I’m not saying that it’s not a real phenomenon, but pretty much all the evidence I’ve seen is anecdotal or fairly weak.

While it’s true that a lot of older people are great programmers, I also think programming ability is only about 50% of what most people are looking for. The other 50% is about how well you work with others, and I have to say, when I read a lot of these anecdotes I can’t help but feel like some of people these people aren’t getting hired because they come off as stubborn assholes.



You're going to get anecdotes on HN because this is a discussion website.

Also, studies on this issue tend to not be well known without effort looking them up. The asshole factor is relevant but not as much as you would expect.

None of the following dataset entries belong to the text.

-- ==== Sys2Proof/Certificates/Slice0/Obligations.lean ====
section
/-! DEFINITION. The statements for the provers. Each docstring names the rule of spec/ that it formalises. Where a statement
speaks of `port` or `response` it speaks of the model's own fields (entries 1 and 2). -/

open Sys2Proof
open Sys2Proof.Machine
open Sys2Proof.Safety

/-! ### Encoding -/

/-- Words written out from 30_encoding.md section 6 and the opcode map decode to the commands they stand for, and two reserved
words are rejected. That the last two are no commands is the spec's (30_encoding.md section 4); the names of their rejections,
`reservedOpcode` and `modulo`, are the model's own choice (entry 13). -/
def Obligations.WrittenOutWordsDecode : Prop :=
  decode 0x00000001#32 = .ok (.add .can .can) ∧
  decode 0x00000803#32 = .ok (.mul .can .int) ∧
  decode 0x10000401#32 = .ok (.add .can (.exp 16)) ∧
  decode 0x00FC0104#32 = .ok (.div (.exp (-4)) .can) ∧
  decode 0x00004008#32 = .ok (.const .pi) ∧
  decode 0x00000010#32 = .ok .clamp ∧
  decode 0x00000014#32 = .ok .sin ∧
  decode 0x00000019#32 = .ok .invI32 ∧
  decode 0x00000000#32 = .error .reservedOpcode ∧
  decode 0x00000005#32 = .error .modulo

/-- Decoding the word of a well-formed command gives the command back, whatever its operands. -/
def Obligations.DecodeOfEncodeIsTheCommand : Prop :=
  ∀ i : Instr, i.WellFormed → decode (encode i) = .ok i

/-- A word that decodes is the word of a well-formed command: no bit of it is dropped. -/
def Obligations.EncodeOfDecodeIsTheWord : Prop :=
  ∀ (w : Word) (i : Instr), decode w = .ok i → i.WellFormed ∧ encode i = w

/-- 30_encoding.md R99 and 60_exceptions.md R281: exactly the words that meet items 1 to 5 are commands; any other one ends
with ILLEGAL_COMMAND (code 4) with no effect beyond STATUS, and CMD keeps it. -/
def Obligations.LegalWordsAndIllegalCommand : Prop :=
  ∀ v : Word,
    ((∃ i, decode v = .ok i) ↔ Legal v) ∧
    (¬ Legal v → ∀ s : State,
      step (arriveFirst (commandWrite v) s) =
        .next { s with cmd := v, status := statusAfterError s.status .illegalCommand, response := some .writeOkay } ∧
      statusCode (statusAfterError s.status .illegalCommand) = 4#4)

/-- 41_scaled_arith.md R142: a command with OP 0x05 is illegal, reads no operand and leaves RES. -/
def Obligations.ModuloIsReserved : Prop :=
  ∀ (v : Word) (s : State), opField v = 0x05#5 →
    step (arriveFirst (commandWrite v) s) =
      .next { s with cmd := v, status := statusAfterError s.status .illegalCommand, response := some .writeOkay }

/-- A word that decodes lies under its command's row of the opcode table and under no other row. -/
def Obligations.DecodedWordLiesUnderItsRowOnly : Prop :=
  ∀ (w : Word) (i : Instr), decode w = .ok i →
    i.row ∈ opcodeTable ∧ i.row.covers w = true ∧ ∀ r ∈ opcodeTable, r.covers w = true → r = i.row

/-- 30_encoding.md R104: the pseudo-commands assemble to these words. -/
def Obligations.PseudoCommandWords : Prop :=
  assemble (.pseudo .addi) = 0x00000801#32 ∧ assemble (.pseudo .subi) = 0x00000802#32 ∧
  assemble (.pseudo .muli) = 0x00000803#32 ∧ assemble (.pseudo .divi) = 0x00000804#32 ∧
  assemble (.pseudo .recip) = 0x00000018#32 ∧
  pseudoCommand .addi = .add .can .int ∧ pseudoCommand .subi = .sub .can .int ∧
  pseudoCommand .muli = .mul .can .int ∧ pseudoCommand .divi = .div .can .int ∧ pseudoCommand .recip = .inverse

/-! ### The step and the port -/

/-- The next CMD write whose word decodes is `exec` of the command, with CMD holding the word, the event taken off the port
and the write answered (30_encoding.md section 5, 20_memory.md section 3). The second clause says the same of a word placed by
`withFetchWord`: that delivery, and that `tableWord` drops the bits from `nbits` up, is the model's own choice (entry 11) and
no rule of the spec. The port and the answer are the model's own fields (entries 1 and 2). -/
def Obligations.StepRunsTheDecodedCommand : Prop :=
  (∀ (s : State) (rest : List PortEvent) (v : Word) (i : Instr), s.port = commandWrite v :: rest → decode v = .ok i →
    step s = exec i { s with cmd := v, port := rest, response := some .writeOkay }) ∧
  (∀ (s : State) (nbits w : Nat) (i : Instr), decodeTableWord nbits w = some i →
    step (s.withFetchWord nbits w) = exec i { s with cmd := tableWord nbits w, response := some .writeOkay })

/-- Nothing stops the FXU: every step of every state has a next state ("There is no `stuck` case", 93). -/
def Obligations.EveryStepHasANextState : Prop := ∀ s : State, ∃ t, step s = .next t

/-- With nothing at the port, the registers are held (60_exceptions.md section 3; the idle step is entry 6). -/
def Obligations.IdleStepChangesNothing : Prop := ∀ s : State, s.port = [] → step s = .next s

/-- 20_memory.md R62: what is accepted, and that any other transaction gets ERROR with no effect, a read the data 0. -/
def Obligations.AcceptedAndRefusedTransactions : Prop :=
  ∀ (s : State) (off n : Nat) (v : Word),
    (Accepted off n → ∃ d, step (arriveFirst (.read off n) s) = .next { s with response := some (.readOkay d) }) ∧
    (¬ Accepted off n → step (arriveFirst (.read off n) s) = .next { s with response := some (.readError 0#32) }) ∧
    (Accepted off n ∧ off ≠ 0x10 ∧ off ≠ 0x18 →
      ∃ t, step (arriveFirst (.write off n v) s) = .next t ∧ t.response = some .writeOkay) ∧
    (¬ (Accepted off n ∧ off ≠ 0x10 ∧ off ≠ 0x18) →
      step (arriveFirst (.write off n v) s) = .next { s with response := some .writeError })

/-- 20_memory.md R65: a write to RES or INFO, and any access to offset 0x1C, gets ERROR and has no effect. -/
def Obligations.ReadOnlyRegistersAndHoleRefuse : Prop :=
  ∀ (s : State) (n : Nat) (v : Word),
    step (arriveFirst (.write 0x10 n v) s) = .next { s with response := some .writeError } ∧
    step (arriveFirst (.write 0x18 n v) s) = .next { s with response := some .writeError } ∧
    step (arriveFirst (.write 0x1C n v) s) = .next { s with response := some .writeError } ∧
    step (arriveFirst (.read 0x1C n) s) = .next { s with response := some (.readError 0#32) }

/-- Reads at every offset and width: the register's value or ERROR, and nothing but the answer changes (20_memory.md
section 3, 10_state.md section 1). -/
def Obligations.ReadsReturnValuesAndChangeNothing : Prop :=
  ∀ (s : State) (off n : Nat),
    step (arriveFirst (.read off n) s) = .next { s with response := some (
      match (windowContents s).lookup off with
      | some w => if n = 4 then .readOkay w else .readError 0#32
      | none => .readError 0#32) }

/-- Writes of the operand registers store all 32 bits and do nothing else (20_memory.md section 3). -/
def Obligations.OperandWritesStoreTheWord : Prop :=
  ∀ (s : State) (v : Word),
    step (arriveFirst (.write 0x04 4 v) s) = .next { s with opa := v, response := some .writeOkay } ∧
    step (arriveFirst (.write 0x08 4 v) s) = .next { s with opb := v, response := some .writeOkay } ∧
    step (arriveFirst (.write 0x0C 4 v) s) = .next { s with opc := v, response := some .writeOkay }

/-- A write of STATUS clears ERRS when bit 8 is 1 and changes no other bit and no other register (20_memory.md section 3,
10_state.md section 3). -/
def Obligations.StatusWriteClearsErrsOnly : Prop :=
  ∀ (s : State) (v : Word), ∃ st,
    step (arriveFirst (.write 0x14 4 v) s) = .next { s with status := st, response := some .writeOkay } ∧
    statusErrs st = (statusErrs s.status && !v.getLsbD 8) ∧
    ∀ k, k ≠ 8 → st.getLsbD k = s.status.getLsbD k

/-- A read after a write of CMD, OPA, OPB or OPC returns what was written; CMD does so whether or not the word is legal
(10_state.md section 2, 20_memory.md section 4). -/
def Obligations.ReadAfterWriteReturnsTheWord : Prop :=
  ∀ (s : State) (rest : List PortEvent) (off : Nat) (v : Word), off ∈ [0x00, 0x04, 0x08, 0x0C] →
    s.port = .write off 4 v :: .read off 4 :: rest →
    ∃ t u, step s = .next t ∧ step t = .next u ∧ u.response = some (.readOkay v)

/-- 10_state.md R40: INFO reads as the constant 0x00000114 in every state, with `F` and the version in its fields, and a
write of it is refused. -/
def Obligations.InfoIsConstant : Prop :=
  (∀ s : State, step (arriveFirst (.read 0x18 4) s) = .next { s with response := some (.readOkay 0x00000114#32) }) ∧
  (0x00000114#32).extractLsb' 0 8 = 20#8 ∧ (0x00000114#32).extractLsb' 8 8 = 1#8 ∧
  (0x00000114#32).extractLsb' 16 16 = 0#16 ∧
  (∀ (s : State) (v : Word), step (arriveFirst (.write 0x18 4 v) s) = .next { s with response := some .writeError })

/-- STATUS as it is read: CODE, ERRS, and 0 in every other bit, in every state; under the invariant it is the register
itself (10_state.md section 3). -/
def Obligations.StatusReadsReservedBitsAsZero : Prop :=
  ∀ s : State, ∃ d, step (arriveFirst (.read 0x14 4) s) = .next { s with response := some (.readOkay d) } ∧
    statusCode d = statusCode s.status ∧ statusErrs d = statusErrs s.status ∧
    (∀ k, 4 ≤ k → k ≠ 8 → d.getLsbD k = false) ∧ (StateLegal s → d = s.status)

/-- The lanes of a word are its bytes, lane 0 lowest, and the decoder on lanes is the decoder on the word (20_memory.md
section 2). -/
def Obligations.ByteLanesAreLittleEndian : Prop :=
  ∀ w : Word,
    wordOfLanes (byteLane w 0) (byteLane w 1) (byteLane w 2) (byteLane w 3) = w ∧
    decodeBytes [byteLane w 0, byteLane w 1, byteLane w 2, byteLane w 3] = decode w ∧
    ∀ k i, k < 4 → i < 8 → (byteLane w k).getLsbD i = w.getLsbD (8 * k + i)

/-- `BASE` is a multiple of 32; an address of the window is `BASE` plus its offset, as aligned as the offset; an address
outside does not reach the FXU (20_memory.md section 1; the model's choice of offsets is entry 3). -/
def Obligations.WindowAddressesAreOffsets : Prop :=
  Config.base % 32 = 0 ∧
  (∀ off, off < 32 → windowOffset (windowAddress off) = some off) ∧
  (∀ off, windowAddress off % 4 = off % 4) ∧
  (∀ a, a < Config.base ∨ Config.base + 32 ≤ a → windowOffset a = none) ∧
  (∀ off n v, off < 32 → memRead (windowAddress off) n = some (.read off n) ∧
    memWrite (windowAddress off) n v = some (.write off n v))

/-- `mov OPx, RES` reads RES and writes it to the operand register (30_encoding.md section 6). -/
def Obligations.MovCopiesRes : Prop :=
  ∀ s : State,
    runLine (.mov .opa) s = .next { s with opa := s.res, response := some .writeOkay } ∧
    runLine (.mov .opb) s = .next { s with opb := s.res, response := some .writeOkay } ∧
    runLine (.mov .opc) s = .next { s with opc := s.res, response := some .writeOkay }

/-! ### Reset -/

/-- Reset leaves every register 0 (INFO its constant), a command in progress is abandoned with no OKAY, and what still waits
at the port comes after (70_reset_and_hazards.md section 1; the port and the answer are the model's own, entries 1 and 2). -/
def Obligations.ResetClearsEveryRegister : Prop :=
  (State.reset.cmd = 0#32 ∧ State.reset.opa = 0#32 ∧ State.reset.opb = 0#32 ∧ State.reset.opc = 0#32 ∧
    State.reset.res = 0#32 ∧ State.reset.status = 0#32 ∧ readReg .info State.reset = 0x00000114#32) ∧
  ∀ (s : State) (v : Word),
    step (arriveFirst .reset s) = .next { State.reset with port := s.port } ∧
    step (arriveFirst (.resetDuringCommand v) s) = .next { State.reset with port := s.port } ∧
    State.reset.response = none

/-- A CMD write that the platform aborts still completes in the FXU: the same registers as the same write that is not
aborted (70_reset_and_hazards.md section 4). -/
def Obligations.AbortedCommandWriteStillCompletes : Prop :=
  ∀ (s : State) (v : Word), ∃ t,
    step (arriveFirst (commandWrite v) s) = .next t ∧
    step (arriveFirst (.cmdWriteAborted v) s) = .next { t with response := some .leftToPlatform }

/-- The invariant holds right after reset. -/
def Obligations.ResetStatusIsLegal : Prop := StateLegal State.reset

/-! ### STATUS and the frame of a command -/

/-- Every step keeps STATUS legal: CODE stays 0 to 5 and every reserved bit stays 0 (10_state.md section 3). -/
def Obligations.EveryStepKeepsStatusLegal : Prop :=
  ∀ s t : State, StateLegal s → step s = .next t → StateLegal t

/-- 10_state.md R39: a command sets ERRS when its CODE is not 0 and never clears it; only reset and a host write of STATUS
with bit 8 set clear it, and a host write with bit 8 clear leaves it. -/
def Obligations.ErrsIsSticky : Prop :=
  ∀ (s t : State) (e : PortEvent) (rest : List PortEvent), s.port = e :: rest → step s = .next t →
    ((∃ v, e = commandWrite v ∨ e = .cmdWriteAborted v) →
      statusErrs t.status = (statusErrs s.status || decide (statusCode t.status ≠ 0#4))) ∧
    (statusErrs s.status = true → statusErrs t.status = false →
      e = .reset ∨ (∃ v, e = .resetDuringCommand v) ∨ ∃ v, e = .write 0x14 4 v ∧ v.getLsbD 8 = true) ∧
    (e = .reset → statusErrs t.status = false) ∧
    (∀ v, e = .resetDuringCommand v → statusErrs t.status = false) ∧
    (∀ v, e = .write 0x14 4 v → statusErrs t.status = (statusErrs s.status && !v.getLsbD 8))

The actual perception that older workers haven't kept their edge is actually a common bias I've seen while gathering people for hiring. This bias is probably common amongst younger looking at older workers (eg 25 year old not hiring 35 year old) but also amongst older looking at less older. Eg a 50 year old won't hire a 40 year old because they wonder why the 40 year old even wants the position. Those two viewpoints seem to be recurring patterns at least in my experience.

You probably want hard data. I'm sure it is out here, Department of labor?


I'll go broad and say unemployment is below 4.0%, Fortune 500 have less age discrimination probably, and this particular comment section on Hacker News seems to be a lot of Bay Area/ San Fransisco perspective.

And the article isn't even about Software Devs.


Attitude is the core of the problem. Another comment mentioned that if age discrimination happens, it happens primarily in VC culture areas like SV. I have a sneaking suspicion that high-tech workers don't really know what real unemployment looks like and are complaining about not getting to pick specifically where they want to work based on their tailor-made ideal environment that SV has spoonfed them about what a job should look like. Having the ability to even live in high profile areas and apply for high-tech jobs puts you several cuts above the rest of the non-tech working world and you will never truly be jobless. I would be grateful for that, personally.

EDIT: evidence of this in this thread said by others:

"Also, the SV is really the bastion of anti discrimination. Which is great. But they replaced it with something else, ageism."

"I have been unable to rejoin the supposedly "hot" SF Bay Area tech industry. I can get interviews if I whack 15 years off my web development career on my resume. I don't pass the in-person or video interview stage, because then the employer sees that I'm older than 35."


Everyone gets older, race is static.